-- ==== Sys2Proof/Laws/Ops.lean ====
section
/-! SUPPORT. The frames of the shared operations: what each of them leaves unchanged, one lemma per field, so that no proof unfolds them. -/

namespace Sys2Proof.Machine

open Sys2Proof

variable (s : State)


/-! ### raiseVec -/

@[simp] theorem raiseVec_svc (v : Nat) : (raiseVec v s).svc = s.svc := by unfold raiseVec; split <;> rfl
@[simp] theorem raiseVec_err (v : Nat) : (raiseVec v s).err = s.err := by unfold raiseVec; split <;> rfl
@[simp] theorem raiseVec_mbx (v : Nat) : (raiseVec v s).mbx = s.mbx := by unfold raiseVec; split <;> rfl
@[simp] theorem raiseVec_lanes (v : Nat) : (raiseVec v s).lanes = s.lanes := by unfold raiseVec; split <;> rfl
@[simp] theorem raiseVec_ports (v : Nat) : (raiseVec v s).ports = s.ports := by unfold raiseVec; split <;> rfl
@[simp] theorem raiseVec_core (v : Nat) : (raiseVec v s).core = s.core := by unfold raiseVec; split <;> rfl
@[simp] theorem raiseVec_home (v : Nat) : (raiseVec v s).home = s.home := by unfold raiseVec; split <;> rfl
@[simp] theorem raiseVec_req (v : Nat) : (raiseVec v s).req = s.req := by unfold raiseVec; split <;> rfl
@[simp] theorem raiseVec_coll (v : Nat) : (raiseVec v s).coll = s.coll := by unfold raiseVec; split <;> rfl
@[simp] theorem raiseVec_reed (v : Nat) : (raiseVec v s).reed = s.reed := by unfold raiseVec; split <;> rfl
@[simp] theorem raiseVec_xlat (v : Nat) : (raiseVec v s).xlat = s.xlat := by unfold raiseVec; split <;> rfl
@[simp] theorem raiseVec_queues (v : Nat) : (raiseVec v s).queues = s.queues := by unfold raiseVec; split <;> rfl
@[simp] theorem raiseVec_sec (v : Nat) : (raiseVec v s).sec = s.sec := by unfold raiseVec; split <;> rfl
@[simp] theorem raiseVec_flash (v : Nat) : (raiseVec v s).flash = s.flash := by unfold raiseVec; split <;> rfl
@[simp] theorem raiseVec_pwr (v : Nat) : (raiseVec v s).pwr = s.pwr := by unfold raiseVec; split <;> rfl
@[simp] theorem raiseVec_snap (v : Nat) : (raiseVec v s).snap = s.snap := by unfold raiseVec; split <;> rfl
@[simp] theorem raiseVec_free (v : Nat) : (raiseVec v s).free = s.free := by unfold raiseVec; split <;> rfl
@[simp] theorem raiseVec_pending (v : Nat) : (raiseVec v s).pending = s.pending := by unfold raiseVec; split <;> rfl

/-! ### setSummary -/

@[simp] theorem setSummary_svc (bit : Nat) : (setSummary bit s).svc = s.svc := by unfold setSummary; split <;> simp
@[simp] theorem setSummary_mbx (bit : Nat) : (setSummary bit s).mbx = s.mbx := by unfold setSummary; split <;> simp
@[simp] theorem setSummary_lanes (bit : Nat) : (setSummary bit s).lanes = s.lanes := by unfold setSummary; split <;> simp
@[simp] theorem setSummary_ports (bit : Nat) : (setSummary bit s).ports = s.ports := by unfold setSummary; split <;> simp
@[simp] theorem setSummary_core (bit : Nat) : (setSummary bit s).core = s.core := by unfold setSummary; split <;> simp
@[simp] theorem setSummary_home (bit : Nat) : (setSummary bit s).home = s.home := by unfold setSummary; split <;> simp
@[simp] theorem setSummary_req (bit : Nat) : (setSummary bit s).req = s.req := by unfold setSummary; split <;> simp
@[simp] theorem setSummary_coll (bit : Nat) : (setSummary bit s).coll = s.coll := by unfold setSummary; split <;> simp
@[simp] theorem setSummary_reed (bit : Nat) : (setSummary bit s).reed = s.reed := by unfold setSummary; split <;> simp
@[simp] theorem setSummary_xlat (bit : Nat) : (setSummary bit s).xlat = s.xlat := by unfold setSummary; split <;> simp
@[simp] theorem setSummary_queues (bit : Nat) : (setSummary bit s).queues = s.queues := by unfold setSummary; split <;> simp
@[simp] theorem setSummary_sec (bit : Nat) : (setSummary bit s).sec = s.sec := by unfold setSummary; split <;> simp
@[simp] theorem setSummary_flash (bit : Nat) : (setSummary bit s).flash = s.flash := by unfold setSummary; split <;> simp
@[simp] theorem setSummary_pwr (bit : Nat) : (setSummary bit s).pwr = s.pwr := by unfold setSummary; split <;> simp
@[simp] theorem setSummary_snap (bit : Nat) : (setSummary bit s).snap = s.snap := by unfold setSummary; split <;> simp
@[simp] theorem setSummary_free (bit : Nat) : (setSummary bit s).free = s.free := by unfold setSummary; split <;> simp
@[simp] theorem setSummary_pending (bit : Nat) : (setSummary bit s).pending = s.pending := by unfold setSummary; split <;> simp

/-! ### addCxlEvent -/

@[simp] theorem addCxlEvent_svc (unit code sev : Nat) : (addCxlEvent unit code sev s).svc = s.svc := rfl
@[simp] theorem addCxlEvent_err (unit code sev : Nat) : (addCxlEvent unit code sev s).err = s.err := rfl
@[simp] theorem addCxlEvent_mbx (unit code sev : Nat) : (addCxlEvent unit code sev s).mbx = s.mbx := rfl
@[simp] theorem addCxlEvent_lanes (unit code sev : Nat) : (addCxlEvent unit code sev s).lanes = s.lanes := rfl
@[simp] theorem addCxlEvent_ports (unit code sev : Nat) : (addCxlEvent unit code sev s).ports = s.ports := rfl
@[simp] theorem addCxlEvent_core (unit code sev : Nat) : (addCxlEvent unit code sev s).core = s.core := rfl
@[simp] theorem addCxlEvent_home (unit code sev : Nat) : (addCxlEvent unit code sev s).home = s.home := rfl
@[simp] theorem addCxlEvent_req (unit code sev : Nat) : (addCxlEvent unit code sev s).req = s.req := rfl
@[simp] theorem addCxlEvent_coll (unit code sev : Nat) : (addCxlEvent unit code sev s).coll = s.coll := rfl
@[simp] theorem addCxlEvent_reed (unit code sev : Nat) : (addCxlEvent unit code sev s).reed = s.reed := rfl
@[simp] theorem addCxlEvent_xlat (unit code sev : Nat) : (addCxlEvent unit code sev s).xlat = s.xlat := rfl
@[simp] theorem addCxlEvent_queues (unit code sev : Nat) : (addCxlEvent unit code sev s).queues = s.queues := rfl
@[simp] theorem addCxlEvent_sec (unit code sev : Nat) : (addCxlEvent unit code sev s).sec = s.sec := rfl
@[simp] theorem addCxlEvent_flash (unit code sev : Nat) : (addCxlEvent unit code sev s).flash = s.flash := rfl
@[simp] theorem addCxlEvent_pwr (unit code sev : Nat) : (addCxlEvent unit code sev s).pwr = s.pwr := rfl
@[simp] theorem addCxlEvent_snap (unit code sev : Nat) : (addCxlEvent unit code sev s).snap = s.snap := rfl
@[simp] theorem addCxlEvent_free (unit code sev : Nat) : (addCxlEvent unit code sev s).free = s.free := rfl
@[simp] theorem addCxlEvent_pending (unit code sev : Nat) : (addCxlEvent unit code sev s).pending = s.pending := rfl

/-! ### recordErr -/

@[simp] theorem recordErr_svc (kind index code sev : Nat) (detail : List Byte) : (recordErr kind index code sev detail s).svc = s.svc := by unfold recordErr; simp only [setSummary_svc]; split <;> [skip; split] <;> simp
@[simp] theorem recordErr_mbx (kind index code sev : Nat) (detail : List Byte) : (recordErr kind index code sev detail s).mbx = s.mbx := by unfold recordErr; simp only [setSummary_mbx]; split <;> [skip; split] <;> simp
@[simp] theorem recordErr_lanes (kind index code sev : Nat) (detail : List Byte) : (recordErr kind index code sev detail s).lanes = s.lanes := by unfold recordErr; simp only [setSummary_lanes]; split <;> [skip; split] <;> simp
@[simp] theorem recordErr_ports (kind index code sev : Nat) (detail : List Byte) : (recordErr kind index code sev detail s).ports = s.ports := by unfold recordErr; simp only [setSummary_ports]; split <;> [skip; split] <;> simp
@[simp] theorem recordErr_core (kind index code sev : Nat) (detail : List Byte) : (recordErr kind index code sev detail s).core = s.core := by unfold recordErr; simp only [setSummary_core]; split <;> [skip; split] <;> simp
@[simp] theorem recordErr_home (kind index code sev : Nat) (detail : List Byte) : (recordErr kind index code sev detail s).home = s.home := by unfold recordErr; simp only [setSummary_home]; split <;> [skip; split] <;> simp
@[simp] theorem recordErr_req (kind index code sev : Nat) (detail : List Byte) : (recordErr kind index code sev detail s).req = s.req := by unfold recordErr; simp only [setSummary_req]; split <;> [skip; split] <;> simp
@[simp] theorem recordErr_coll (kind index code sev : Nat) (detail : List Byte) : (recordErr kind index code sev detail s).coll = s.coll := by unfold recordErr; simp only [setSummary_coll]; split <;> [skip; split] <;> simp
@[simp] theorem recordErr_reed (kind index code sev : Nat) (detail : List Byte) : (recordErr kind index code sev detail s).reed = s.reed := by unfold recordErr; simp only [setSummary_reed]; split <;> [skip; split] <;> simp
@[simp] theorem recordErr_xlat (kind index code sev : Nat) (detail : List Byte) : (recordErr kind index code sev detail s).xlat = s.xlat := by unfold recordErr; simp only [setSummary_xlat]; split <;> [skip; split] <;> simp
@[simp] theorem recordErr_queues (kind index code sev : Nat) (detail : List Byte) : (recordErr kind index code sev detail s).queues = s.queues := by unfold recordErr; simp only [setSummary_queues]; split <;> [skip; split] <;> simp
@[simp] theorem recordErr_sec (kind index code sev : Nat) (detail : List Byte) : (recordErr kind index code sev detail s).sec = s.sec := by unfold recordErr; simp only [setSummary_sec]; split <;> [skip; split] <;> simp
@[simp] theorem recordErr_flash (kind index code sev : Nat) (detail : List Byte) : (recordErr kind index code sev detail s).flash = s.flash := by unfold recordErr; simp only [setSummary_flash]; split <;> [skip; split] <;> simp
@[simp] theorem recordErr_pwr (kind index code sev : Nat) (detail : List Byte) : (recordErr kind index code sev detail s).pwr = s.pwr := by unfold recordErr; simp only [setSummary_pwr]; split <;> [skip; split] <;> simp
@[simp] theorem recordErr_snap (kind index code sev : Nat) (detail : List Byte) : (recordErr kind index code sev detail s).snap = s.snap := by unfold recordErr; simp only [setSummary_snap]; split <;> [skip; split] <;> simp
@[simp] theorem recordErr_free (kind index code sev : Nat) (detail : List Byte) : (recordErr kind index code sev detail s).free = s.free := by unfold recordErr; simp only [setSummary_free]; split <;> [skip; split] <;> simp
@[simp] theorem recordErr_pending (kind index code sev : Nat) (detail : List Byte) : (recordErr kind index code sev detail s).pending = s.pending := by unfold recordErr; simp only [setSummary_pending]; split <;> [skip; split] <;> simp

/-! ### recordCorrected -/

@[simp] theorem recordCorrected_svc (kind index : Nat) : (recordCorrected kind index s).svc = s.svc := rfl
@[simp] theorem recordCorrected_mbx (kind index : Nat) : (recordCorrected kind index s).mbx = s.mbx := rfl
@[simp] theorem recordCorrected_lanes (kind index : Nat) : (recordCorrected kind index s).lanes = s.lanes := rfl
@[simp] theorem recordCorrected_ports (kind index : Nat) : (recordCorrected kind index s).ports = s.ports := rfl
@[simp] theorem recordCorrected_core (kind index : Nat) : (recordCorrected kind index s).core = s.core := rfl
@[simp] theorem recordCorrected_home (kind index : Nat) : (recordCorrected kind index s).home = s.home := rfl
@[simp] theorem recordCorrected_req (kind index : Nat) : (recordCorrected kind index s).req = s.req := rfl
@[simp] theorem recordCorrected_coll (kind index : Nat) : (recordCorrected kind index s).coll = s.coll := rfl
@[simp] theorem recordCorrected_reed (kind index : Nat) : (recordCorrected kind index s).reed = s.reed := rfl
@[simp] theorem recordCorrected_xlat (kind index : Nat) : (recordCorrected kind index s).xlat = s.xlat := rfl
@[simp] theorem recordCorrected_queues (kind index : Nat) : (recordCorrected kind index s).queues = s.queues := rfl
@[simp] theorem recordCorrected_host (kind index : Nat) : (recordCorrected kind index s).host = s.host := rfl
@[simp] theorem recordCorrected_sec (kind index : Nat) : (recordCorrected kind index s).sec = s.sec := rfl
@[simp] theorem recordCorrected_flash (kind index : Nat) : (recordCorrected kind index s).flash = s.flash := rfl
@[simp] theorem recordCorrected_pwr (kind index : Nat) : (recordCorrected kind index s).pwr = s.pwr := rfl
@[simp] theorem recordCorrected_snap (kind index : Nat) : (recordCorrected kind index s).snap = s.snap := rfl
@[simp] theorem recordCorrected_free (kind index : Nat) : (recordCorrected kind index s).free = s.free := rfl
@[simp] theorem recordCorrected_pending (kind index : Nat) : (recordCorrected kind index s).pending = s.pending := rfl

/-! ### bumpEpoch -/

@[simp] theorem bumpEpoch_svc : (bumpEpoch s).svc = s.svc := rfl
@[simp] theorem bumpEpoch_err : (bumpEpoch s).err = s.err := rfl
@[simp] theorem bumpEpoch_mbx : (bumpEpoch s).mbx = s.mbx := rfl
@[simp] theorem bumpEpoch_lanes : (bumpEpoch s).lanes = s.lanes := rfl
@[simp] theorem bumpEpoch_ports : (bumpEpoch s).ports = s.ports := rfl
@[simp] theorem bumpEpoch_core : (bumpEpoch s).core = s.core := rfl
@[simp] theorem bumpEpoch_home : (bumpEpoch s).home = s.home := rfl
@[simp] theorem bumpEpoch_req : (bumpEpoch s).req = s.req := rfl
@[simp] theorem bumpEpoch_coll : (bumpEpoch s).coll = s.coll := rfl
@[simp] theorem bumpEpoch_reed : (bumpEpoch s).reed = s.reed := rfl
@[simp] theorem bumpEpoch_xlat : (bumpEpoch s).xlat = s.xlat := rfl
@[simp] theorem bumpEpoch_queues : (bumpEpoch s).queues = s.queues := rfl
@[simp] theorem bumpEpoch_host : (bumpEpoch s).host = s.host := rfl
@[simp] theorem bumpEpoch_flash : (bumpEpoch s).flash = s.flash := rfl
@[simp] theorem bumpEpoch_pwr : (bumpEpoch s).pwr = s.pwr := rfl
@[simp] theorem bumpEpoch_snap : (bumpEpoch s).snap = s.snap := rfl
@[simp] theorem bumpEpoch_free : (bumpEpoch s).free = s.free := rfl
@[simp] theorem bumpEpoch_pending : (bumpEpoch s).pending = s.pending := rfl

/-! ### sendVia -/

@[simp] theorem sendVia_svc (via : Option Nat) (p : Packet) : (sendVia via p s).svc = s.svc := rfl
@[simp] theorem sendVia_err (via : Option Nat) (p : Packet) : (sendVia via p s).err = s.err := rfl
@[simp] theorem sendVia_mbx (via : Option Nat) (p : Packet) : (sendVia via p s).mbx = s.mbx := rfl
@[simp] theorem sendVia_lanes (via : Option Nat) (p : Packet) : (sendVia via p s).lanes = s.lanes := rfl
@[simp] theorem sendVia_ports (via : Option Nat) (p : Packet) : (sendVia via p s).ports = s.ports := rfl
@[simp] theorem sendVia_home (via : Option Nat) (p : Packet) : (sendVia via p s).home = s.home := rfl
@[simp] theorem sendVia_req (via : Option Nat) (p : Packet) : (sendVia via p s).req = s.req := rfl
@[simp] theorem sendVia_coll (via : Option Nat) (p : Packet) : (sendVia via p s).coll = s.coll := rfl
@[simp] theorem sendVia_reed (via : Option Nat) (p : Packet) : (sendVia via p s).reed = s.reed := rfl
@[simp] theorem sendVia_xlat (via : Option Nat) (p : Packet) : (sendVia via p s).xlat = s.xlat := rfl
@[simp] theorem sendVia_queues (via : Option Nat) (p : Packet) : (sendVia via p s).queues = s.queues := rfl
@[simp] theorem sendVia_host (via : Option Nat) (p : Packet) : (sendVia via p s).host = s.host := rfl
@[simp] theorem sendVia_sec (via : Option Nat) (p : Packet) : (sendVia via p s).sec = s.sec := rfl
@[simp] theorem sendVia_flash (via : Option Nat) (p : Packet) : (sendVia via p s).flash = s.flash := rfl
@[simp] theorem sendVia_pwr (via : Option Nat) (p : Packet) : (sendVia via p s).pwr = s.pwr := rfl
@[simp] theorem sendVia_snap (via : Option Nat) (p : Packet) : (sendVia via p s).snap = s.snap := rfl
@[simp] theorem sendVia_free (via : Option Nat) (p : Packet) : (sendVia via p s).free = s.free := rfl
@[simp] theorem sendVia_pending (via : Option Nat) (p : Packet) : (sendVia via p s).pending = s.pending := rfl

Work to complete => Using the listing above, copy exactly the line that contains "s.flash := by unfold setSummary; split <;> simp", the line that contains "sev s).snap = s.snap := rfl", and each line that falls between them.

Output for this task =>
@[simp] theorem setSummary_flash (bit : Nat) : (setSummary bit s).flash = s.flash := by unfold setSummary; split <;> simp
@[simp] theorem setSummary_pwr (bit : Nat) : (setSummary bit s).pwr = s.pwr := by unfold setSummary; split <;> simp
@[simp] theorem setSummary_snap (bit : Nat) : (setSummary bit s).snap = s.snap := by unfold setSummary; split <;> simp
@[simp] theorem setSummary_free (bit : Nat) : (setSummary bit s).free = s.free := by unfold setSummary; split <;> simp
@[simp] theorem setSummary_pending (bit : Nat) : (setSummary bit s).pending = s.pending := by unfold setSummary; split <;> simp

/-! ### addCxlEvent -/

@[simp] theorem addCxlEvent_svc (unit code sev : Nat) : (addCxlEvent unit code sev s).svc = s.svc := rfl
@[simp] theorem addCxlEvent_err (unit code sev : Nat) : (addCxlEvent unit code sev s).err = s.err := rfl
@[simp] theorem addCxlEvent_mbx (unit code sev : Nat) : (addCxlEvent unit code sev s).mbx = s.mbx := rfl
@[simp] theorem addCxlEvent_lanes (unit code sev : Nat) : (addCxlEvent unit code sev s).lanes = s.lanes := rfl
@[simp] theorem addCxlEvent_ports (unit code sev : Nat) : (addCxlEvent unit code sev s).ports = s.ports := rfl
@[simp] theorem addCxlEvent_core (unit code sev : Nat) : (addCxlEvent unit code sev s).core = s.core := rfl
@[simp] theorem addCxlEvent_home (unit code sev : Nat) : (addCxlEvent unit code sev s).home = s.home := rfl
@[simp] theorem addCxlEvent_req (unit code sev : Nat) : (addCxlEvent unit code sev s).req = s.req := rfl
@[simp] theorem addCxlEvent_coll (unit code sev : Nat) : (addCxlEvent unit code sev s).coll = s.coll := rfl
@[simp] theorem addCxlEvent_reed (unit code sev : Nat) : (addCxlEvent unit code sev s).reed = s.reed := rfl
@[simp] theorem addCxlEvent_xlat (unit code sev : Nat) : (addCxlEvent unit code sev s).xlat = s.xlat := rfl
@[simp] theorem addCxlEvent_queues (unit code sev : Nat) : (addCxlEvent unit code sev s).queues = s.queues := rfl
@[simp] theorem addCxlEvent_sec (unit code sev : Nat) : (addCxlEvent unit code sev s).sec = s.sec := rfl
@[simp] theorem addCxlEvent_flash (unit code sev : Nat) : (addCxlEvent unit code sev s).flash = s.flash := rfl
@[simp] theorem addCxlEvent_pwr (unit code sev : Nat) : (addCxlEvent unit code sev s).pwr = s.pwr := rfl
@[simp] theorem addCxlEvent_snap (unit code sev : Nat) : (addCxlEvent unit code sev s).snap = s.snap := rfl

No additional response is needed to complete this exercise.